[Stored data]
-- ==== Sys2Proof/Machine/Sys.lean ====
section
/-!
DEFINITION. The SYS class: TRAP and TRET (R405 to R411, R419, R420), the operand log and the fault queues (R397, R404, R408, R421),
privileged registers (R391), TLBI and SPLIT (R383 to R385), LAUNCH (R373), ATTEST (R394).
-/
namespace Sys2Proof.Machine

/-! ## TRAP (R419) -/

def execTrap (h : Gd) (imm : Word) (s : State) : Out :=
  .next (s.issue h (Ask.of (useOf (.trap h imm))) fun ts s1 => ts.foldl (fun s' t => s'.trapHere t 0x60 0 0 imm.toNat) s1)

/-! ## Fault queues (R397, R404) -/

/-- Engine work of a partition that is not complete: what its quay cores go on serving in a halt (R417). A parked walk does not end; it
is discarded. -/
def State.workLeft (s : State) (p : Nat) : Bool :=
  s.en.ctxs.any (fun c => c.part == p && (!c.mxq.isEmpty || !c.splq.isEmpty)) ||
    s.en.copies.any (fun c => !c.finished && (s.thread c.tid).any fun t => t.place.part == p) ||
    s.en.walks.any (fun w => w.part == p && w.st != .parked && w.st != .discarded && w.st != .again) || s.en.fops.any fun f => f.part == p

/-- The oldest record not yet returned; a halting partition with no work left gives none (R417, R421). -/
def State.nextRecord (s : State) (c : CoreId) : Option Held :=
  match s.quay c with
  | none => none
  | some q => if (s.part q.part).state == .halting && !s.workLeft q.part then none else q.fq.find? fun h => !h.returned

/-- A thread of a quay core receives a record. -/
def State.takeRecord (s : State) (t : Thread) (d : Opnd) (h : Held) : State :=
  (s.onQuay t.place.core fun x => { x with fq := x.fq.map fun y => if y.rcd.id == h.rcd.id then { y with returned := true } else y }).wrSpan t true d
    (toWords 8 (h.rcd.bits h.seq.toNat))

/-- A thread that waits at OLOGR.NEXT receives a record, where there is one. -/
def State.giveRecord (s : State) (c : CoreId) : State :=
  match (s.quay c).bind fun q => s.thread q.tid, s.nextRecord c with
  | some t, some h =>
    match t.wait with
    | .record d => (s.takeRecord t d h).wake t.id
    | _ => s
  | _, _ => s

/-- FAULT_RECORD_QUEUED (R404): the n-th waiting record takes a place and a sequence number. -/
def execFaultRecordQueued (n : Nat) (s : State) : Out :=
  .next (match s.wk.recs[n]? with
    | none => s
    | some r => match s.quay r.quay with
      | none => s
      | some q =>
        if decide (1024 ≤ q.fq.length) || s.md.failed.getLsbD r.quay.die then s
        else ((s.onWk fun w => { w with recs := w.recs.eraseIdx n }).onQuay r.quay fun x => { x with
          seq := x.seq + 1, fq := x.fq ++ [⟨r, x.seq, false⟩] }).giveRecord r.quay)

/-- OLOGR.NEXT (R421). -/
def execOlogrNext (h : Gd) (d : Opnd) (s : State) : Out :=
  .next (s.issue h (Ask.priv (useOf (.ologrNext h d))) fun ts s1 => ts.foldl (fun s' t =>
    match s'.nextRecord t.place.core with
    | some r => (s'.advance t.id).takeRecord t d r
    | none => s'.waitOn t.id (.record d)) s1)

/-- AKIND of an operand-log entry: a steered cache line counts with the stores. -/
def Access.akind (a : Access) : Nat :=
  match a.kind with
  | .load _ _ _ => 0 | .ldt _ _ _ => 0
  | .atomic _ _ _ _ _ => 2
  | .lds _ _ _ => 3 | .smp _ _ _ _ _ _ _ => 3 | .pref => 3
  | _ => 1

/-- AOP (R244). -/
def AOp.code : AOp → Nat
  | .add => 0 | .and => 1 | .or => 2 | .xor => 3 | .minS => 4 | .minZ => 5 | .maxS => 6 | .maxZ => 7
  | .xchg => 8 | .cas => 9 | .inc => 10 | .dec => 11 | .fadd => 12 | .fmin => 13 | .fmax => 14

def scopeCode : Scope → Nat
  | .core => 0 | .cluster => 1 | .die => 2 | .system => 3

/-- DATA of an operand-log entry: the bytes of a store, or B and C of an atomic. -/
def Access.logData (a : Access) : Nat :=
  match a.kind with
  | .store bs => ofBytes bs
  | .stt bs => ofBytes bs
  | .push _ _ ws => ofWords ws % 2 ^ 128
  | .atomic _ _ _ b c => b % 2 ^ 64 + c % 2 ^ 64 * 2 ^ 64
  | _ => 0

/-- The operand-log entry of a part of an access (R408). -/
def Access.logBits (a : Access) (k : Nat) : Nat :=
  let aop := match a.kind with
    | .atomic op _ _ _ _ => op.code
    | _ => 0
  let ord := (if a.acq then 1 else 0) + if a.rel then 2 else 0
  ((a.parts[k]?).map APart.ea).getD 0 % 2 ^ 64 + a.logData * 2 ^ 64 + a.stream % 16 * 2 ^ 194 + scopeCode a.scope * 2 ^ 198 + ord * 2 ^ 200 +
    aop * 2 ^ 202 + a.akind * 2 ^ 206 + a.dreg % 256 * 2 ^ 208 + 2 ^ 223

/-- A held record by its handle (R397). -/
def Quay.find (q : Quay) (handle : Nat) : Option Held := q.fq.find? fun h => h.rcd.bits h.seq.toNat % 2 ^ 64 == handle

/-- What OLOGR.OPND returns for a handle: zero for any but a kind-1 record's. -/
def State.logEntry (s : State) (c : CoreId) (handle : Nat) : Nat :=
  match (s.quay c).bind fun q => q.find handle with
  | none => 0
  | some h =>
    match h.rcd.party with
    | .access a k => ((s.access a).map fun x => x.logBits k).getD 0
    | _ => 0

/-- OLOGR.OPND (R421). -/
def execOlogrOpnd (h : Gd) (d a : Opnd) (s : State) : Out :=
  .next (s.issue h (Ask.priv (useOf (.ologrOpnd h d a))) fun ts s1 => ts.foldl (fun s' t =>
    (s'.advance t.id).wrSpan t (isLead ts t) d (toWords 8 (s.logEntry t.place.core (s.rd2 t a).toNat))) s1)

/-! ## Dispositions (R405, R406, R409 to R411) -/

/-- Dispositions of TRET (R420). -/
inductive Disp where
  | resume | skip | retry | fail | kill | assist (res : Nat) (flags : BitVec 5)
  deriving DecidableEq, Repr

/-- R405. -/
def Disp.allowed (d : Disp) (kind : Nat) : Bool :=
  match kind, d with
  | 0, .resume => true | 0, .skip => true | 0, .kill => true
  | 1, .retry => true | 1, .fail => true | 1, .kill => true
  | 2, .retry => true | 2, .fail => true | 2, .kill => true
  | 3, .assist _ _ => true
  | 4, .resume => true
  | _, _ => false

/-- A stopped thread goes on at one of its resume points. -/
def State.resume (s : State) (t : Nat) (rid : Nat) (skip : Bool) : State :=
  s.onThread t fun x => match x.stop with
    | some p => if p.rid == rid && !x.exited then x.resumeAt (if skip then p.skip else p.resume) else x
    | none => x

/-- A deferred access is translated again and performed in its place (R409). -/
def State.retryAccess (s : State) (a k : Nat) : State := s.onPart1 a k fun p => { p with stalled := false }

/-- A deferred access performs nothing; its thread takes the cause at its next issue, or at the atomic or push itself (R409). -/
def State.failAccess (s : State) (r : Rec) (a : Nat) : State :=
  match s.access a with
  | none => s
  | some x =>
    match x.kind with
    | .atomic _ _ _ _ _ => s.trapAtomic x r.cause r.reason r.addr
    | .push _ _ _ => s.trapPush x r.cause r.reason r.addr
    | _ => (s.dropAccess x).onThread x.tid fun t =>
        if t.exited then t else { t with out := { t.out with hits := t.out.hits ++ [⟨r.cause, r.reason, r.addr, 0, false, some r.pc⟩] } }

/-- An agent goes on after its fault (R410). -/
def State.retryAgent (s : State) (op : Nat) : State :=
  s.onEn fun e => { e with
    copies := e.copies.map fun c => if c.id == op then { c with stalled := false } else c,
    walks := e.walks.map fun w => if w.id == op then { w with stalled := false } else w,
    fops := e.fops.map fun f => if f.id == op then { f with stalled := false } else f,
    ctxs := e.ctxs.map fun c => { c with
      mxrun := if c.mxq.head?.any fun o => o.eng.id == op then { c.mxrun with stalled := false } else c.mxrun,
      splq := c.splq.map fun o => if o.eng.id == op then { o with stalled := false } else o } }

/-- A copy that faulted ends with copy-fault reason 3 (R295, R410): one that is not admitted is admitted as it ends. -/
def State.failCopy (s : State) (c : Copy) : State :=
  let s1 := s.onCopy c.id fun x => { x with stalled := false, fault := some 3 }
  if c.adm.isNone then s1.admitCopy { c with stalled := false, fault := some 3 } 0 0 s.clock.toNat none (some 3) false [] else s1

/-- An assist's answer (R411). -/
def State.answer (s : State) (cx res : Nat) (fl : BitVec 5) : State :=
  s.onCtx cx fun c => if c.mxrun.stopped then { c with mxrun := { c.mxrun with stopped := false, answer := some (res % 2 ^ 48, fl) } } else c

/-- KILL of a record (R406): its own agent ends with those of the records still held. -/
def State.killFrom (s : State) (h : Held) (low : Nat) : State :=
  (s.kill h.rcd.launch low).killAgents h.rcd.party.agentOf.toList h.rcd.party.assistOf.toList

/-- Applies a disposition to a record. -/
def State.dispose (s : State) (h : Held) (d : Disp) : State :=
  let low := h.rcd.bits h.seq.toNat % 2 ^ 32
  match d, h.rcd.party with
  | .resume, .thread t => s.resume t h.rcd.id false
  | .skip, .thread t => s.resume t h.rcd.id true
  | .retry, .access a k => s.retryAccess a k
  | .fail, .access a _ => s.failAccess h.rcd a
  | .retry, .agent op => s.retryAgent op
  | .fail, .agent op => match s.copy op with
    | some c => s.failCopy c
    | none => s.killFrom h low
  | .kill, _ => s.killFrom h low
  | .assist r f, .assist cx => s.answer cx r f
  | _, _ => s

/-- The quay form of TRET for one thread: status 1 for a handle that names no held record, 2 for a disposition not allowed. -/
def State.tret (s : State) (ts : List Thread) (t : Thread) (d : Opnd) (handle : Nat) (disp : Disp) : State :=
  let c := t.place.core
  match (s.quay c).bind fun q => q.find handle with
  | none => (s.advance t.id).wrSpan t (isLead ts t) d [1]
  | some h =>
    if !disp.allowed h.rcd.kind then (s.advance t.id).wrSpan t (isLead ts t) d [2]
    else
      let s1 := (s.advance t.id).onQuay c fun q => { q with fq := q.fq.filter fun x => x.rcd.id != h.rcd.id }
      (s1.dispose h disp).wrSpan t (isLead ts t) d [0]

▶ [Instructions to follow] Lines holding "ctxs" in the data above: copy each of them.

▶ [Finished task]
  s.en.ctxs.any (fun c => c.part == p && (!c.mxq.isEmpty || !c.splq.isEmpty)) ||
    ctxs := e.ctxs.map fun c => { c with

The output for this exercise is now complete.